I am just using some functions to clean up the text from a 'getting started notebook'

In [None]:

import re
import string

url_re = re.compile(r'https?://\S+|www\.\S+')
tag_re = re.compile(r'<.*?>')
table_punct = str.maketrans('','',string.punctuation)

def text_preprocess(text):
    text = url_re.sub(r'', text)
    text = tag_re.sub(r'', text)
    text = text.translate(table_punct)
    return text


texts = df_train['text'].apply(text_preprocess)
target = df_train['target']

#TODO: does this need to happen, as gridsearch already is doing cross-validation
X_train, X_test, y_train, y_test = train_test_split(texts, target,train_size=0.25)


## Build the sklearn pipeline

I build a standard sklearn pipeline for classifying text and perform a fit/scoring just to ensure that things are setup properly. 

In [None]:

from sklearn.pipeline import Pipeline
from sklearn.decomposition import TruncatedSVD
from sklearn.feature_extraction.text import CountVectorizer
from sklearn.linear_model import RidgeClassifier


pipe = Pipeline([
    ('vect', CountVectorizer()),
    ('tsvd', TruncatedSVD()),
    ('clf', RidgeClassifier()),
])

pipe.fit(X_train,y_train)
pipe.score(X_test, y_test)

## Setup and perform a hyperparameter grid search

In [None]:
from sklearn.model_selection import GridSearchCV

params = {
    'vect__min_df': np.linspace(0,0.01,4),
    'tsvd__n_components': [int(n) for n in np.logspace(0.3,2,4)],
    'tsvd__n_iter': [1,3,5,7],
    'clf__alpha': np.linspace(0.5,1, 3),

}

gridsearch = GridSearchCV(pipe, params) 

gridsearch.fit(X_train, y_train)

# Conversion of grid search results to xarray DataSet and visualization

At this stage, the most often practice is to just select the model parameters that gave the highest test score.
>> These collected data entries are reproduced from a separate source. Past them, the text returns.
/-- REACH_TIMEOUT. -/
def Dev.reachTimeout (d : Dev) (n : Nat) : Dev :=
  let x := d.fabLink n
  if n < 160 ∧ d.linkSt n = fUP ∧ ¬ x.reachLost ∧ x.reachAt + d.act uZFP ZFP_DEV_CFG.REACH_TIMEOUT_US * 1000 ≤ d.now then
    let before := d.reached
    let was := d.linkDevices n
    (((d.setFabLink n { x with reachLost := true, timedOut := true }).reachMoved n was).raise (uLNK n) 0x14 (leBytes 1 1)).showReach before
  else d

/-- A LINK_INIT acts in INIT: an element is noted; a device fails training with cause 6. -/
def Dev.takeInit (d : Dev) (n : Nat) (p : List Byte) : Dev :=
  if d.linkSt n ≠ fINIT then d
  else if leAt p 1 1 = 1 then
    (d.setFabLink n { d.fabLink n with initSeen := true }).set (uLNK n) ZFP_LINK_STATUS.PEER_ID (leAt p 2 2)
  else d.linkFailed n 6

/-! ### Acknowledgement and retry (R309–R311) -/

/-- Held cells after an acknowledgement of `a`: through it, or, for a NAK, up to it; a NAK of `next`, the LSEQ that follows, acknowledges
them all. Unknown numbers acknowledge nothing. -/
def acked (held : List Held) (a next : Nat) (nak : Bool) : List Held :=
  match held.findIdx? (fun h => h.lseq == a) with
  | some i => held.drop (if nak then i else i + 1)
  | none => if nak ∧ a = next then [] else held

def Dev.takeAck (d : Dev) (n a : Nat) (nak : Bool) : Dev :=
  let x := d.fabLink n
  (d.setFabLink n { x with held := acked x.held a x.txSeq nak }).pumpAll n

/-- Send every held cell again. -/
def Dev.resend (d : Dev) (n : Nat) : Dev :=
  let x := d.fabLink n
  let k := x.held.length
  let last : List Byte := ((x.held.getLast?).map (fun h => x.bytesOf h.cell h.lseq)).getD x.wire
  let d := d.setFabLink n
    { x with held := x.held.map (fun h => { h with times := h.times + 1, sent := d.now }), ackDue := none, wire := last }
  (((d.add (uLNK n) ZFP_RETRY_CELLS.COUNT k).add (uLNK n) ZFP_CELLS_TX.COUNT k).tally (uLNK n) 0x22 k).tally (uLNK n) 0x20 k

/-- A NAK: what precedes ACK_SEQ is acknowledged, the rest is sent again, unless its first cell has been sent RETRY_MAX times (R310,
R311). -/
def Dev.takeNak (d : Dev) (n a : Nat) : Dev :=
  let x := d.fabLink n
  let d := d.bump (uLNK n) ZFP_NAK_RX.COUNT
  let held := acked x.held a x.txSeq true
  let d := d.setFabLink n { x with held := held }
  match held with
  | [] => d.pumpAll n
  | h :: _ =>
    if d.act uZFP ZFP_DEV_CFG.RETRY_MAX ≤ h.times then d.leaveUp n 5 (fun d => d.startLink n) else (d.resend n).pumpAll n

/-- RETRY_TIMEOUT. -/
def Dev.retryTimeout (d : Dev) (n : Nat) : Dev :=
  if 160 ≤ n ∨ d.linkSt n ≠ fUP then d else
  match (d.fabLink n).held with
  | [] => d
  | h :: _ =>
    if d.now < h.sent + d.act uZFP ZFP_DEV_CFG.RETRY_TIMEOUT_NS then d
    else if d.act uZFP ZFP_DEV_CFG.RETRY_MAX ≤ h.times then d.leaveUp n 5 (fun d => d.startLink n)
    else d.resend n

/-- LINK_ACK_TX: nothing was sent within 100 ns of a delivery. -/
def Dev.linkAckTx (d : Dev) (n : Nat) : Dev :=
  if 160 ≤ n ∨ d.linkSt n ≠ fUP then d else
  match (d.fabLink n).ackDue with
  | none => d
  | some t =>
    if d.now < t + 100 then d
    else ((d.setFabLink n { d.fabLink n with ackDue := none }).cellSent n (d.ackBytes n false)).tally uZFP 0x21 1

/-- A damaged cell: counted, and one NAK sent (R310), in a LINK_ACK. -/
def Dev.damaged (d : Dev) (n : Nat) (fecOk : Bool) : Dev :=
  let x := d.fabLink n
  let d := if fecOk then d.bump (uLNK n) ZFP_CRC_ERR.COUNT else (d.bump (uLNK n) ZFP_FEC_UNCORR.COUNT).tallyUp (uLNK n) 0x07 1
  if x.naked ∨ d.linkSt n ≠ fUP then d
  else
    let d := (d.setFabLink n { x with naked := true, ackDue := none }).bump (uLNK n) ZFP_NAK_TX.COUNT
    (d.cellSent n (d.ackBytes n true)).tally uZFP 0x21 1

/-- What the link makes of an arriving cell: the cell when it is delivered. A REACH in INIT precedes the numbering. -/
def Dev.linkReceive (d : Dev) (n : Nat) (b : List Byte) (fecOk : Bool) : Dev × Option Cell :=
  if 160 ≤ n ∨ (d.linkSt n ≠ fUP ∧ d.linkSt n ≠ fINIT) then (d, none)
  else if ¬ fecOk ∨ ¬ cellCrcOk b then (d.damaged n fecOk, none)
  else
    let c := readCell b
    let f := leAt b 10 1
    let up : Bool := d.linkSt n == fUP
    let d := if up ∧ bit f 0 then (if bit f 1 then d.takeNak n (leAt b 9 1) else d.takeAck n (leAt b 9 1) false) else d
    if up ∧ d.linkSt n ≠ fUP then (d, none) else
    let got (d : Dev) : Dev × Option Cell := ((d.bump (uLNK n) ZFP_CELLS_RX.COUNT).tally (uLNK n) 0x21 1, some c)
    if bit f 2 ∨ ¬ up then got d
    else
      let x := d.fabLink n
      if leAt b 8 1 = x.rxSeq then
        got (d.setFabLink n { x with rxSeq := (x.rxSeq + 1) % 256, naked := false, ackDue := some (x.ackDue.getD d.now) })
      else
        ((d.setFabLink n { x with ackDue := some (x.ackDue.getD d.now) }).bump (uLNK n) ZFP_OOS_DISCARD.COUNT, none)

def execFabAdminUp (link : Nat) (s : State) : Answer := s.go (·.fabAdminUp link)
def execFabAdminDown (link : Nat) (s : State) : Answer := s.go (·.fabAdminDown link)
def execFabTrainingConverged (link : Nat) (s : State) : Answer := s.go (·.fabConverged link)
def execFabAlignmentLock (link : Nat) (s : State) : Answer := s.go (·.fabLock link)
def execLinkInitTx (link : Nat) (s : State) : Answer := s.go (·.linkInitTx link)
def execReachTimeout (link : Nat) (s : State) : Answer := s.go (·.reachTimeout link)
def execFabTrainTimeout (link : Nat) (s : State) : Answer := s.go (·.fabTrainTimeout link)
def execFabRetryExpire (link : Nat) (s : State) : Answer := s.go (·.fabRetryExpire link)
def execFabLinkFault (link cause : Nat) (s : State) : Answer := s.go (·.fabLinkFault link cause)
def execLinkAckTx (link : Nat) (s : State) : Answer := s.go (·.linkAckTx link)
def execRetryTimeout (link : Nat) (s : State) : Answer := s.go (·.retryTimeout link)

end Sys2Proof.Machine
end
However we may want to actually examine the dependence of the results on the model paramers in order to better understand our model, and see which parameters are particulalry important or not important. 

The parameter-dependent results of the gridsearchCV are located in `gridsearch.cv_results_`. 

In [None]:
results = gridsearch.cv_results_


Even though our search was over a 'grid' of parameters, both the results and corresponding parameters are output in a 1D arrays. For example the 'mean_test_score':

In [None]:
results['mean_test_score'].shape

And the corresponding coordinates for one of the grid search parameters:  

In [None]:
results['param_vect__min_df'].data.shape

First we convert this data to a multindexed pandas dataframe. It would be possible to skip this step and just directly form the xarray Dataset, but this 1D input data is particularly amenable to making a multindexed dataframe, where each point as multiple indices. 

I will only look at some key results: `mean_test_score` and `mean_fit_time`

In [None]:
var_keys = ['mean_test_score','mean_fit_time']
results_downselect = {key: results[key] for key in var_keys}

param_grid = gridsearch.param_grid
param_coords = {param : results['param_' + param].data for param in param_grid.keys()}

mi = pd.MultiIndex.from_arrays(list(param_coords.values()), names = param_grid.keys())

df = pd.DataFrame(results_downselect, index=mi)

df.head()

At this stage we could analyze the results with the multindexed dataframe. However, working with multiindexes in pandas is somewhat cumbersome as we must keep track of the different levels of the index during downselection etc. 

This is where xarray comes in, which is a package specifially meant for multidimensional datasets. xarray and pandas are highly interoperable, and we can simply create a dataset from using the Dataset.from_dataframe method

In [None]:
ds = xr.Dataset.from_dataframe(df)
ds

Now we have a `xarray.Dataset` object, which is analagous to a `pandas.DataFrame`, where the 'data variables' are analagous to columns. The key difference is that now our data is represented as an N-dimensional array, instead of a 2D tabular form as the multindexed DataFrame. 

Individual variables can be selected out as `xarray.DataArray` objects (analgous to `pandas.Series`)

In [None]:
ds['mean_test_score']

I won't go into the details of the xarray package but just demonstrate some basic visualization. 

## Data visualiztion

It is possible to visualize up to 4 dimensions

In [None]:

ds['mean_test_score'].plot(col='clf__alpha', row='tsvd__n_components')

It doesn't seem like the TVSD number of interations or the classifier alpha don't seem to have a dramatic effect. I'm going to downselect the data visually to the point `tsvd_n_iter = 5` and `alpha = 0.75`

In [None]:
ds_sel = ds.sel(tsvd__n_iter = 5, clf__alpha = 0.75)

ds_sel['mean_test_score'].plot()

To plot the second dimension as different color lines we use the 'hue' parameter.

Matplotlib keyword arguments can be passed to matplotlib, such as the 'markers' or 'xscale' parameter. 

In [None]:
ds_sel['mean_test_score'].plot(hue='vect__min_df', marker='o', xscale='log')

The score increases as we reduce the amount of dimensional reduction, as expected. Looking at the computational time we can see the tradeoff: 

In [None]:
ds_sel['mean_fit_time'].plot(hue='vect__min_df', marker='o', xscale='log')

Let's calculate the ratio of the score to the fit time to try and quantify this tradeoff, and assign this to a new variable in the dataset 

In [None]:
ds_sel['ratio'] = ds_sel['mean_test_score']/ds_sel['mean_fit_time']

One useful technique is to transform the variables into a dimension in a dataarray with the `Dataset.to_array` method, to be able to plot the variables along a column or row. 

Because each variable will have a very different y axis, it's important to pass the `sharey = False` keyword argument.

In [None]:
ds_sel.to_array('var').plot(row = 'var', hue='vect__min_df', marker='o', xscale='log', sharey=False)